WHAT YOU WILL DO — Using the data below, work out how many lines contain "words", and report only that number.

RECORDS —
/-- No operation clears or replaces a mark that is set, but for a later refusal reason (R23, R235; log entry 4). -/
theorem exec_keeps_marks {i : Instr} {s t : State} (h : exec i s = .next t) :
    (s.fault ≠ none → t.fault = s.fault) ∧ (s.refused ≠ none → t.refused ≠ none) := by
  cases opEnd_of_exec h with
  | exchange | outcome => exact ⟨fun _ => rfl, id⟩
  | failure => exact ⟨fun hf => (fault_eq_transportFailure hf).symm, id⟩
  | refusal => exact ⟨fun _ => rfl, fun _ => Option.some_ne_none _⟩

/-! ### The registers a WRITE reaches -/

/-- A register that no byte of a data phase reaches holds what it held (R60). -/
theorem Chip.storeBytes_read_unreached (bs : List Byte) {c : Chip} {a : Nat}
    (h : ∀ j, j < bs.length → registerAt (c.pointer + j) ≠ some a) :
    Memory.read (Chip.storeBytes c bs).regs a = Memory.read c.regs a := by
  induction bs generalizing c with
  | nil => rfl
  | cons b bs ih =>
    have hfirst : registerAt c.pointer ≠ some a := h 0 (by simp)
    have hrest : ∀ j, j < bs.length → registerAt (c.pointer + 1 + j) ≠ some a := fun j hj => by
      simpa [Nat.add_assoc, Nat.add_comm 1] using h (j + 1) (by simpa using hj)
    exact (ih hrest).trans (read_storeAt_other b hfirst)

/-- The last byte of a data phase to reach a register stands there (R53). -/
theorem Chip.storeBytes_read_last (bs : List Byte) {c : Chip} {a j : Nat} (hj : j < bs.length)
    (hreach : registerAt (c.pointer + j) = some a)
    (hlast : ∀ l, j < l → l < bs.length → registerAt (c.pointer + l) ≠ some a) :
    Memory.read (Chip.storeBytes c bs).regs a = bs[j]? := by
  induction bs generalizing c j with
  | nil => simp at hj
  | cons b bs ih =>
    have shift (l : Nat) : c.pointer + (l + 1) = c.pointer + 1 + l := by omega
    cases j with
    | zero =>
      have hrest : ∀ l, l < bs.length → registerAt (c.pointer + 1 + l) ≠ some a := fun l hl =>
        shift l ▸ hlast (l + 1) (by omega) (by simpa using hl)
      exact (Chip.storeBytes_read_unreached bs hrest).trans (read_storeAt_same b hreach)
    | succ j =>
      rw [List.getElem?_cons_succ]
      exact ih (c := ⟨storeAt c.regs c.pointer b, c.epoch, c.pointer + 1⟩) (by simpa using hj) (shift j ▸ hreach)
        fun l hl hlt => shift l ▸ hlast (l + 1) (by omega) (by simpa using hlt)

/-- The two WRITE operations with admitted values are one command (R96, R128, R130). -/
theorem exec_of_write_or_write1 {addr : Byte} {values : List Byte} {i : Instr}
    (h : (i = .write addr values ∧ values ≠ [] ∧ values.length ≤ Config.maxData) ∨ (∃ v, values = [v] ∧ i = .write1 addr v))
    (s : State) : exec i s = command (fWrite addr values) (fun c => c.write addr values) (fun _ => .unit) s := by
  obtain ⟨rfl, hne, hmax⟩ | ⟨v, rfl, rfl⟩ := h
  · exact exec_write_of_admitted addr (writeRefusal_eq_none_iff.2 ⟨hne, hmax⟩) s
  · rfl

/-! ### Mode requests -/

/-- What runs after a value only appends to the log. -/
theorem andThen_log_appends {α β : Type} (r : SeqRun α) {f : α → State → SeqRun β}
    (hf : ∀ a t, SeqRun.endsAtFailure t (f a t)) : ∃ es, (r.andThen f).state.log = r.state.log ++ es := by
  obtain ⟨st, out⟩ := r
  cases out with
  | value a =>
    obtain ⟨es, hlog, _⟩ := hf a st
    exact ⟨es, hlog⟩
  | ended | noOutcome => exact ⟨[], by simp⟩

/-- One poll ends at its first failed exchange, when what follows a miss does. -/
theorem endsAtFailure_pollOnce (m : Mode) {onMiss : State → SeqRun Unit} (h : ∀ t, SeqRun.endsAtFailure t (onMiss t))
    (s : State) : SeqRun.endsAtFailure s (pollOnce m onMiss s) :=
  endsAtFailure_andThen endsAtFailure_perform fun v t => by
    split
    · exact endsAtFailure_pure (by simp)
    · exact h t

/-- The polls of a mode request end at their first failed exchange. -/
theorem endsAtFailure_pollMode (m : Mode) (again : Nat) (s : State) : SeqRun.endsAtFailure s (pollMode m again s) := by
  induction again generalizing s with
  | zero => exact endsAtFailure_pollOnce m (fun t => endsAtFailure_pure (by simp)) s
  | succ again ih => exact endsAtFailure_pollOnce m ih s

/-- An operation of a sequence that sends adds the exchange of its words to the log. -/
theorem perform_log_of_sends {α : Type} (f : Value → Option α) {i : Instr} (h : sends i = true) (s : State) :
    ∃ r, (perform f i s).state.log = s.log ++ [⟨encode i, r⟩] := by
  obtain ⟨effect, value, hexec⟩ := exec_of_sends h s.countStep
  rw [perform_of_exec (hexec.trans (command_next ..))]
  exact ⟨_, finishExchange_log ..⟩

/-- A mode request begins with its BIT-MODIFY of CANCTRL (R206). -/
theorem requestMode_log (m : Mode) (again : Nat) (s : State) :
    ∃ r es, (requestMode m again s).state.log = s.log ++ ⟨encode (setMode m), r⟩ :: es := by
  obtain ⟨r, hfirst⟩ := perform_log_of_sends asUnit (i := setMode m) rfl s
  obtain ⟨es, hrest⟩ := andThen_log_appends (perform asUnit (setMode m) s) fun _ t => endsAtFailure_pollMode m again t
  exact ⟨r, es, by simpa [requestMode, hfirst] using hrest⟩

/-! ### The obligations -/

/-- Settles O41: every operation keeps the three clauses of the record, and a step waits or performs one. -/
theorem everyStepKeepsTheRecordSound : Obligations.EveryStepKeepsTheRecordSound := by
  unfold Obligations.EveryStepKeepsTheRecordSound
  exact step_keeps_inv

/-- Settles O15: an operation that sends is a command over its own words, whose coming answer is not accepted. -/
theorem failedExchangeLeavesOnlyItsLogEntryAndTheFaultMark :
    Obligations.FailedExchangeLeavesOnlyItsLogEntryAndTheFaultMark := by
  unfold Obligations.FailedExchangeLeavesOnlyItsLogEntryAndTheFaultMark
  intro i s r rest hs hrep hfail
  obtain ⟨effect, value, hexec⟩ := exec_of_sends hs s
  have hr : acceptReply (encode i) (oracleReply (encode i) s) = .failed := by
    rw [oracleReply_scripted hrep, acceptReply_of_failsOn hfail]
  refine ⟨Chip.unknown s.draws, ?_⟩
  rw [hexec, command_fails _ _ hr, hrep, List.tail_cons]

/-- Settles O33: a codec operation has its one refusal in every state, or one outcome that is no refusal. -/
theorem codecOperationsArePure : Obligations.CodecOperationsArePure := by
  unfold Obligations.CodecOperationsArePure
  intro i hcodec
  cases hr : refusalOf i with
  | some r =>
    refine ⟨.refusal r, fun s => ⟨?_, fun h => absurd rfl (h r)⟩⟩
    rintro _ ⟨⟩
    exact exec_of_refusalOf hr s
  | none =>
    obtain ⟨o, ho, hexec⟩ := exec_of_silent_outcome (sends_of_isCodec hcodec) hr
    exact ⟨o, fun s => ⟨fun r h => absurd h (ho r), fun _ => hexec s⟩⟩

/-- Settles O34: each of the four ends has an outcome at the result port, the request port and the step index untouched. -/
theorem everyOperationEndsWithAnOutcome : Obligations.EveryOperationEndsWithAnOutcome := by
  unfold Obligations.EveryOperationEndsWithAnOutcome
  intro i s
  obtain ⟨t, hexec, hend⟩ := exec_ends i s
  cases hend with
  | exchange | failure | refusal | outcome => exact ⟨_, _, hexec, rfl, rfl, rfl⟩

/-- Settles O37: a step waits or performs an operation, and no end of an operation clears a mark. -/
theorem marksAreNeverCleared : Obligations.MarksAreNeverCleared := by
  unfold Obligations.MarksAreNeverCleared
  intro s t h
  obtain ⟨_, rfl⟩ | ⟨r, rest, i, _, _, hexec⟩ := step_cases h
  · exact ⟨fun _ => rfl, id⟩
  · exact exec_keeps_marks (s := { s with requests := rest, k := s.k + 1 }) hexec

/-- Settles O42: the run ends in a sound record (O41's lemma over the run), whose fault mark says that no exchange failed. -/
theorem cleanRunsHaveNoFailedExchange : Obligations.CleanRunsHaveNoFailedExchange := by
  unfold Obligations.CleanRunsHaveNoFailedExchange
  intro n s t hinv hrun hclean e he
  obtain ⟨hsound, hfault, _⟩ := State.inv_iff.1 (run_keeps step_keeps_inv hinv hrun)
  have hnone : t.fault = none := by simpa using (Bool.and_eq_true_iff.1 hclean).1
  have hno : ∀ e ∈ t.log, e.isFailed = false := by simpa [hnone] using hfault
  exact Exchange.reply_of_sound (hsound e he) (hno e he)

/-- Settles O43: both operations are the same command, whose effect stores the values from the address on. -/
theorem writeStoresToTheRegistersItReaches : Obligations.WriteStoresToTheRegistersItReaches := by
  unfold Obligations.WriteStoresToTheRegistersItReaches
  intro addr values i s t rest rx hi hrep hlen hexec
  have hlen' : rx.length = (fWrite addr values).length := by
    simp only [fWrite, List.length_cons, hlen]
    omega
  rw [exec_of_write_or_write1 hi, command_completes _ _ hrep hlen'] at hexec
  cases hexec
  refine ⟨Chip.storeBytes_pointer _ _, fun j a hj hreach hlast => ?_, fun a hnone => ?_⟩
  · have hread := Chip.storeBytes_read_last values (c := ⟨s.chip.regs, s.chip.epoch, addr.toNat⟩) hj hreach hlast
    rw [List.getElem?_eq_getElem hj] at hread ⊢
    exact congrArg some (Chip.register_of_read hread)
  · exact Chip.register_congr (Chip.storeBytes_epoch _ _) (Chip.storeBytes_read_unreached values hnone)

/-- Settles O6: the step takes the head of the port and runs it. -/
theorem stepPerformsTheDecodedRequest : Obligations.StepPerformsTheDecodedRequest := by
  unfold Obligations.StepPerformsTheDecodedRequest
  intro s r rest i hreq hdec
  simp only [step, takeRequest_cons hreq, runRequest, hdec]

/-- Settles O54: the mode bytes are their fields in bits 7:5, and every mode request begins with its BIT-MODIFY. -/
theorem namedModeRequestsWriteTheirField : Obligations.NamedModeRequestsWriteTheirField := by
  unfold Obligations.NamedModeRequestsWriteTheirField
  exact ⟨rfl, rfl, rfl, rfl, rfl, fun again s =>
    ⟨requestMode_log .configuration again s, requestMode_log .normal again s⟩⟩

end Sys2Proof.Machine

/-! Proofs for 20_memory: the log over a run, the reference chip's registers under the operations that store nothing, and
the reference chip's answers to READ and WRITE. The reference chip's reply to a burst is said once, for a burst within the
register space and for one past its end; reading back is that reply over the registers that O43 gives after a WRITE. -/

namespace Sys2Proof.Machine

/-! ### The log -/

/-- An operation adds at most one exchange to the log (R63, R110). -/
theorem exec_log_appends {i : Instr} {s t : State} (h : exec i s = .next t) :
    ∃ es : List Exchange, t.log = s.log ++ es ∧ es.length ≤ 1 := by
  cases opEnd_of_exec h with
  | exchange | failure => exact ⟨_, rfl, Nat.le_refl 1⟩
  | refusal | outcome => exact ⟨[], (List.append_nil _).symm, Nat.zero_le 1⟩

/-- A step adds at most one exchange to the log. -/
theorem step_log_appends {s t : State} (h : step s = .next t) :
    ∃ es : List Exchange, t.log = s.log ++ es ∧ es.length ≤ 1 := by
  obtain ⟨_, rfl⟩ | ⟨r, rest, i, _, _, hexec⟩ := step_cases h
  · exact ⟨[], (List.append_nil _).symm, Nat.zero_le 1⟩
  · exact exec_log_appends (s := { s with requests := rest, k := s.k + 1 }) hexec

/-- An operation that sends adds the exchange of its words to the log, whatever the answer. -/
theorem exec_log_of_sends {i : Instr} (h : sends i = true) (s : State) :
    ∃ t r, exec i s = .next t ∧ t.log = s.log ++ [⟨encode i, r⟩] := by
  obtain ⟨effect, value, hexec⟩ := exec_of_sends h s
  exact ⟨_, _, hexec.trans (command_next ..), finishExchange_log ..⟩

/-! ### The registers under operations that store nothing -/

/-- A READ moves the pointer and leaves every register (R28, R60). -/
@[simp] theorem Chip.readPast_register (c : Chip) (addr : Byte) (n a : Nat) :
    (c.readPast addr n).register a = c.register a := rfl

/-- A command that does not end in a transport failure keeps a register when its effect does. -/
theorem command_keeps_register {tx : List Byte} {effect : Chip → Chip} {value : List Byte → Value} {s t : State} {a : Nat}
    (he : (effect s.chip).register a = s.chip.register a) (h : command tx effect value s = .next t)
    (hok : t.result ≠ some (.error .transportFailure)) : t.chip.register a = s.chip.register a := by
  obtain ⟨rx, _, _, rfl⟩ | ⟨_, rfl⟩ := command_cases h
  · exact he
  · exact absurd rfl hok

/-- A natural count up to MAX_DATA is admitted (R126). -/
theorem countOutOfRange_natCast {n : Nat} (h : n ≤ Config.maxData) : countOutOfRange n = false :=
  countOutOfRange_eq_false_iff.2 ⟨Int.natCast_nonneg n, Int.ofNat_le.2 h⟩

/-- A READ with an admitted count is the command of its address and count (R126). -/
theorem exec_read_of_admitted (addr : Byte) {n : Int} (h : countOutOfRange n = false) (s : State) :
    exec (.read addr n) s = command (fRead addr n.toNat) (fun c => c.readPast addr n.toNat)
      (fun rx => .bytes (replySlice n.toNat rx)) s := by
  simp [exec, execRead, h]

/-! ### The reference chip's reply to a burst -/

/-- The words of a READ or a WRITE get the reply to a burst (R60). -/
theorem refChipReply_burst {op : Byte} (hop : op = Config.opcRead ∨ op = Config.opcWrite) (c : Chip)
    (rest oracle : List Byte) : refChipReply c (op :: rest) oracle = refChipBurst c op oracle rest := by
  obtain rfl | rfl := hop <;> rfl

/-- A burst past 0xFF gets no reply (R60, log entry 8). -/
theorem refChipBurst_past_end {addr : Byte} {data : List Byte} (h : 0x100 < addr.toNat + data.length) (c : Chip) (op : Byte)
    (oracle : List Byte) : refChipBurst c op oracle (addr :: data) = none := by
  simp [refChipBurst, pastEnd, h]

/-- A READ that ends at or before 0xFF gets the registers after two free bytes (R60). -/
theorem refChipBurst_read_within {addr : Byte} {data : List Byte} (h : addr.toNat + data.length ≤ 0x100) (c : Chip)
    (oracle : List Byte) : refChipBurst c Config.opcRead oracle (addr :: data) =
      some (oracle.take 2 ++ refChipData c addr.toNat data.length) := by
  simp [refChipBurst, pastEnd, Nat.not_lt.2 h]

ANSWER TO THE PROBLEM — 4